TASK REQUIREMENTS ▸ Take the data below and extract the lines from the one with "(∀ c id s a p l x v" to the one with "s2.mshrs.any (fun m", inclusive, exactly as written.

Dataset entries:
----

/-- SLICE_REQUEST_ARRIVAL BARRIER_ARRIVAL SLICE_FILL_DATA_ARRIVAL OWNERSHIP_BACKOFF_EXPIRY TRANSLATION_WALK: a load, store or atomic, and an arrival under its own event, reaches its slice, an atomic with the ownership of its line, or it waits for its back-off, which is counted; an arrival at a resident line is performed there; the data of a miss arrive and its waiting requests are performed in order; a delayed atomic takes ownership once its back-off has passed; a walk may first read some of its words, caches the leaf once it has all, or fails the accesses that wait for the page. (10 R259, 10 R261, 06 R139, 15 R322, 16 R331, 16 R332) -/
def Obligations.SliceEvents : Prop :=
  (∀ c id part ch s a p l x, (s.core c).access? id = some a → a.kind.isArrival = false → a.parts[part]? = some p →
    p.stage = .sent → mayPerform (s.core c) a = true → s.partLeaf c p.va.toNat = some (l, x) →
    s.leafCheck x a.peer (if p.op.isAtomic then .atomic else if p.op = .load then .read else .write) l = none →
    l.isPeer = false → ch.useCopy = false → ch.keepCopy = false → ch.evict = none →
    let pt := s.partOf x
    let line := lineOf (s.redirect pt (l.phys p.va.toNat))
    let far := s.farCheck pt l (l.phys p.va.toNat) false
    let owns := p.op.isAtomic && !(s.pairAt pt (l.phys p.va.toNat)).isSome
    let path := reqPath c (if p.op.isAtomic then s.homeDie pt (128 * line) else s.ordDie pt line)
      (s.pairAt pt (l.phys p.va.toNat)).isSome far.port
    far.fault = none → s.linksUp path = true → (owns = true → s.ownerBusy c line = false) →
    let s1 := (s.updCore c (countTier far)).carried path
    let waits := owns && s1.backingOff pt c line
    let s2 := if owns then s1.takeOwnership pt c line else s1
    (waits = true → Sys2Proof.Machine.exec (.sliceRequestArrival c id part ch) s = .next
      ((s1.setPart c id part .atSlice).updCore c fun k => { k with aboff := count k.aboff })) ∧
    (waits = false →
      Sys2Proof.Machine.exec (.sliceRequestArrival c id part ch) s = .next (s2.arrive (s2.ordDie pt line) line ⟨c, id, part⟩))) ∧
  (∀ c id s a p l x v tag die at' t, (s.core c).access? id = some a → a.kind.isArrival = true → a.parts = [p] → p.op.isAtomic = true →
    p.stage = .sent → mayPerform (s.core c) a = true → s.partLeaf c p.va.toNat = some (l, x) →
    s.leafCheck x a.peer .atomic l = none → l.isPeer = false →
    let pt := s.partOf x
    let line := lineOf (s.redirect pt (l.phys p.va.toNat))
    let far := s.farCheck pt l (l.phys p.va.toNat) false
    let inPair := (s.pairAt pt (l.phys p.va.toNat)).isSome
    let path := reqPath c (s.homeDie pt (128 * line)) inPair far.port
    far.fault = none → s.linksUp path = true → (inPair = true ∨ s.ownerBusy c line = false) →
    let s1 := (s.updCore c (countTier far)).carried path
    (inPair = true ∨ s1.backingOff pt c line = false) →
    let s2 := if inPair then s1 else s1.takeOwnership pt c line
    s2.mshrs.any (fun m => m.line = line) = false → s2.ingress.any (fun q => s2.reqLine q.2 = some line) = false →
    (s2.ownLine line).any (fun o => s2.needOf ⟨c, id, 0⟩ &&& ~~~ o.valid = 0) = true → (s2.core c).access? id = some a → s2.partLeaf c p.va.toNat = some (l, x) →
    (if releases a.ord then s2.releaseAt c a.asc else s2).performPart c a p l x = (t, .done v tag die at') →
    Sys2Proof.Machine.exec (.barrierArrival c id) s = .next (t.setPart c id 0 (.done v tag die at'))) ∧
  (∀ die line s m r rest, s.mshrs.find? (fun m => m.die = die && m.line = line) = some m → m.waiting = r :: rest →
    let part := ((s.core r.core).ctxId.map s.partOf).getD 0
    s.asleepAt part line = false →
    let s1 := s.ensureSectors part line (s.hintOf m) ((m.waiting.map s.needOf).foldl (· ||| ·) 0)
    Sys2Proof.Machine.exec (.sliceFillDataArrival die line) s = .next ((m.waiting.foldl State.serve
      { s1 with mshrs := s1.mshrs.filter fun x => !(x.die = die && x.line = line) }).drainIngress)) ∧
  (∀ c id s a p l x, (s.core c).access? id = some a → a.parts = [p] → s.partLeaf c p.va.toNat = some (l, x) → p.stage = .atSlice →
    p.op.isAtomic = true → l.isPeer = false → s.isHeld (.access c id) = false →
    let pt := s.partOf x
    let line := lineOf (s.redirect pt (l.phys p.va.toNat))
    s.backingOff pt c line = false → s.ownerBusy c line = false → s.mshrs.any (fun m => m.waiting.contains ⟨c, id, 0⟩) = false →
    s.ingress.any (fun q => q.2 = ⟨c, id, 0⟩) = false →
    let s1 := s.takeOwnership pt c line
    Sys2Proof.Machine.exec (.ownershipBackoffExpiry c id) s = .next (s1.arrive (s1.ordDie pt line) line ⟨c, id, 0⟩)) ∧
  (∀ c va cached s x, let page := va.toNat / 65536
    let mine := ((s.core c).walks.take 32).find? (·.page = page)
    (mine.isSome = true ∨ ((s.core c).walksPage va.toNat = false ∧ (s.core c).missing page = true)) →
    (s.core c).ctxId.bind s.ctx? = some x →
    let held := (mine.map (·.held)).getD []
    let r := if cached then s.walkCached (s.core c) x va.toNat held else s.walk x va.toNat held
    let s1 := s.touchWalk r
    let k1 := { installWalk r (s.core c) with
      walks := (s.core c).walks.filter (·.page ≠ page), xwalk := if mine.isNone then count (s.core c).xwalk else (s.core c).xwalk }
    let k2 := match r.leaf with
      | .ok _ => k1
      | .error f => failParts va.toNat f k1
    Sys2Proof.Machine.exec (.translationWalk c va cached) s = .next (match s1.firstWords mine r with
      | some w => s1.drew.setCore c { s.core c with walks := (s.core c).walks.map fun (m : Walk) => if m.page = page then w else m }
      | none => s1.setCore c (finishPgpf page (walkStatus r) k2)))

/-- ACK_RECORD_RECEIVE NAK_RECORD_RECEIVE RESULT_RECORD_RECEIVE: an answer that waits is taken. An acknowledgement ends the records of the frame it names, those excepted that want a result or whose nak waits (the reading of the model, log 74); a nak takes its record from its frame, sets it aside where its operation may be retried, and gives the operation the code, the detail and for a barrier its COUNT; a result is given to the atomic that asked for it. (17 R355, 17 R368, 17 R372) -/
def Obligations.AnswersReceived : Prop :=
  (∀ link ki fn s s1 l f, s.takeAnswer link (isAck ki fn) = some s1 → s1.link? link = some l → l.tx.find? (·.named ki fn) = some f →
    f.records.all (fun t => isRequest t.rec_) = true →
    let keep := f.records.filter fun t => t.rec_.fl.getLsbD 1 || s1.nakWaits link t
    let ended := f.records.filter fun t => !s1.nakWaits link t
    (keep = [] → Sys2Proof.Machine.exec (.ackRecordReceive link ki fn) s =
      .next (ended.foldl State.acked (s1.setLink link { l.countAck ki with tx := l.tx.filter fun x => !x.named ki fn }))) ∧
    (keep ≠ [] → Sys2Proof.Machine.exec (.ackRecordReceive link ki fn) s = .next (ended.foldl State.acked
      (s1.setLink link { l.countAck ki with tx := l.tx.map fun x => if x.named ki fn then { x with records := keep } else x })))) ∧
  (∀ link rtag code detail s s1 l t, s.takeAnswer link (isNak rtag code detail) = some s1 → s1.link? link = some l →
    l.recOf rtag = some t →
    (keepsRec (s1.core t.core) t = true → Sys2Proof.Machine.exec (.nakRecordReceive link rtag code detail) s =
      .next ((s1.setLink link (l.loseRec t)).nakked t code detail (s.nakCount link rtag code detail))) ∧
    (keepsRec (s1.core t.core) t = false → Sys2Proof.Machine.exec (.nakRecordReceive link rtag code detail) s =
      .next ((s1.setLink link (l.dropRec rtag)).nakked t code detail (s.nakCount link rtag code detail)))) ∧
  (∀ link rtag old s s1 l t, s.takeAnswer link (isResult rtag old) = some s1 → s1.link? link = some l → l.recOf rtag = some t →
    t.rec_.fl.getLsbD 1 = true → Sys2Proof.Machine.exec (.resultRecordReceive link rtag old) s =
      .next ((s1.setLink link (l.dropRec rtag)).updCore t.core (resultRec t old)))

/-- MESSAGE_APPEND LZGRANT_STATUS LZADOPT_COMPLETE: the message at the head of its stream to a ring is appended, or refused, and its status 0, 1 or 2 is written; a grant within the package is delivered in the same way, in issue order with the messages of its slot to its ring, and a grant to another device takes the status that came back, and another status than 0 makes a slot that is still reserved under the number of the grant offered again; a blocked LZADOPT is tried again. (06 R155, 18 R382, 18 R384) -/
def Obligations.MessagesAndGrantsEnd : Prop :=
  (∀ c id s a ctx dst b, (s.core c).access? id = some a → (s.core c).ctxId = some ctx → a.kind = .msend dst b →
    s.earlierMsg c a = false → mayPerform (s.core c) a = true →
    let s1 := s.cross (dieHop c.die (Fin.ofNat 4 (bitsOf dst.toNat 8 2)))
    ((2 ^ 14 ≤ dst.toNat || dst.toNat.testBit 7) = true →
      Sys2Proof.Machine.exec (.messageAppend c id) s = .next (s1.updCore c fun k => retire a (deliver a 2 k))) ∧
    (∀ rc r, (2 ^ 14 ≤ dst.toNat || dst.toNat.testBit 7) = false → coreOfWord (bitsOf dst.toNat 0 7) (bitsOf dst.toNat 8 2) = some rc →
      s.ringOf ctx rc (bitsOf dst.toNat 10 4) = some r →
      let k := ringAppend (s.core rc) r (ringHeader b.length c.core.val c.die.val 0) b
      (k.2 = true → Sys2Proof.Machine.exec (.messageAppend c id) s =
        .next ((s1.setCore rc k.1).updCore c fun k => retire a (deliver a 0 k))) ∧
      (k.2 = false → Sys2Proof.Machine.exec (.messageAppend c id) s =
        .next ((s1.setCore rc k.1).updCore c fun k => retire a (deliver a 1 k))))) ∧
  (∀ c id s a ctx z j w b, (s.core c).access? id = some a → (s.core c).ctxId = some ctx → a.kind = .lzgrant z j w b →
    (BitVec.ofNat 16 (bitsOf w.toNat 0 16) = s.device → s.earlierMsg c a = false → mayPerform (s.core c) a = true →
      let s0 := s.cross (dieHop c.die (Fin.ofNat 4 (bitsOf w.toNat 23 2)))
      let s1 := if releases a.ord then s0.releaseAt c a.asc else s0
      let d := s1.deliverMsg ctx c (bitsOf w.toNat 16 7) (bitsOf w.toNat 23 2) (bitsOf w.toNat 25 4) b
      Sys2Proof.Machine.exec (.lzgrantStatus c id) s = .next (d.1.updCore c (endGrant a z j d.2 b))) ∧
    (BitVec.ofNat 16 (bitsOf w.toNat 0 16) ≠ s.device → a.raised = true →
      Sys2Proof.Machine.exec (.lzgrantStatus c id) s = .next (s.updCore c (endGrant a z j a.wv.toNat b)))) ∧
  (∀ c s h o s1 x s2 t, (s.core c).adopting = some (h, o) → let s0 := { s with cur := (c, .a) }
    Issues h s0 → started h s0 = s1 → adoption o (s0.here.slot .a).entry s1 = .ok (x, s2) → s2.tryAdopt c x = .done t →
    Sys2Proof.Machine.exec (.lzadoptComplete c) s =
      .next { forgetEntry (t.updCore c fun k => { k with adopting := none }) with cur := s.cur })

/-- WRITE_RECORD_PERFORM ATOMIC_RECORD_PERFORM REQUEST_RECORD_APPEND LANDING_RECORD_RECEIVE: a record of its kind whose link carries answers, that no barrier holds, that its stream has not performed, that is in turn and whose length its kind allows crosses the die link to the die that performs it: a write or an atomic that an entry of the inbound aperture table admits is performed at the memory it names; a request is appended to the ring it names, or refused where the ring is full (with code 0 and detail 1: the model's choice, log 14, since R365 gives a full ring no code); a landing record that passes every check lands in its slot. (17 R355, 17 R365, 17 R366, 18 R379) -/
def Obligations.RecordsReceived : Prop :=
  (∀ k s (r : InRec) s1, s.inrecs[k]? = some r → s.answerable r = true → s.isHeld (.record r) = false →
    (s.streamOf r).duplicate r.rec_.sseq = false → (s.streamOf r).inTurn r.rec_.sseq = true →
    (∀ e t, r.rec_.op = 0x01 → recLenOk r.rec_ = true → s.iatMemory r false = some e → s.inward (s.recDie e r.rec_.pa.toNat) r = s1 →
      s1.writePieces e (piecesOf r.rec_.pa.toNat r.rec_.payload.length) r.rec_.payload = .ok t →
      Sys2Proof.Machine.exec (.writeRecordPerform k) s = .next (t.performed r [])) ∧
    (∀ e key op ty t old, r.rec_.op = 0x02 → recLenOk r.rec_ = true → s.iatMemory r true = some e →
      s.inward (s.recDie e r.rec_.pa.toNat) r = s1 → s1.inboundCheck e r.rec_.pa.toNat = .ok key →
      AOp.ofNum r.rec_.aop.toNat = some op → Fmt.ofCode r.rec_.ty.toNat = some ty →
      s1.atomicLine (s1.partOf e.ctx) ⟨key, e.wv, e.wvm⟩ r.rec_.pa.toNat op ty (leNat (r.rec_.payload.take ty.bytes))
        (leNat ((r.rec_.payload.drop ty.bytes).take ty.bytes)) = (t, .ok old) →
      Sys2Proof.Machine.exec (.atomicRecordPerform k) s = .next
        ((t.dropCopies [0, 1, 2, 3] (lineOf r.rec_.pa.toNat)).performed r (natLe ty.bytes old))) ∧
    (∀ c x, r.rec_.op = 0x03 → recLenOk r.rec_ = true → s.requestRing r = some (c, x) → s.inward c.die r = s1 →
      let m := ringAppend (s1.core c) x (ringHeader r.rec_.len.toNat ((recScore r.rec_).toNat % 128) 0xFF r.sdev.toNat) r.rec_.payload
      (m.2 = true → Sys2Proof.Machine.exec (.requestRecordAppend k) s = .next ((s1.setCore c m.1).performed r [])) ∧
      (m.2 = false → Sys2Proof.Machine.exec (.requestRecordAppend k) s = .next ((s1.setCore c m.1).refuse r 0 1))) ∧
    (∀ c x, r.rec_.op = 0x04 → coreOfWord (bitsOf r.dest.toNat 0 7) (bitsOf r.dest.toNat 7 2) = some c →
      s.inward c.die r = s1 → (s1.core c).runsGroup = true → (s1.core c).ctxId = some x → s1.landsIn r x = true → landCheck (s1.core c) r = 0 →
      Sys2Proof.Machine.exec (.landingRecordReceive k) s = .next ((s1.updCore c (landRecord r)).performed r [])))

----

EXERCISE OUTPUT ▸
  (∀ c id s a p l x v tag die at' t, (s.core c).access? id = some a → a.kind.isArrival = true → a.parts = [p] → p.op.isAtomic = true →
    p.stage = .sent → mayPerform (s.core c) a = true → s.partLeaf c p.va.toNat = some (l, x) →
    s.leafCheck x a.peer .atomic l = none → l.isPeer = false →
    let pt := s.partOf x
    let line := lineOf (s.redirect pt (l.phys p.va.toNat))
    let far := s.farCheck pt l (l.phys p.va.toNat) false
    let inPair := (s.pairAt pt (l.phys p.va.toNat)).isSome
    let path := reqPath c (s.homeDie pt (128 * line)) inPair far.port
    far.fault = none → s.linksUp path = true → (inPair = true ∨ s.ownerBusy c line = false) →
    let s1 := (s.updCore c (countTier far)).carried path
    (inPair = true ∨ s1.backingOff pt c line = false) →
    let s2 := if inPair then s1 else s1.takeOwnership pt c line
    s2.mshrs.any (fun m => m.line = line) = false → s2.ingress.any (fun q => s2.reqLine q.2 = some line) = false →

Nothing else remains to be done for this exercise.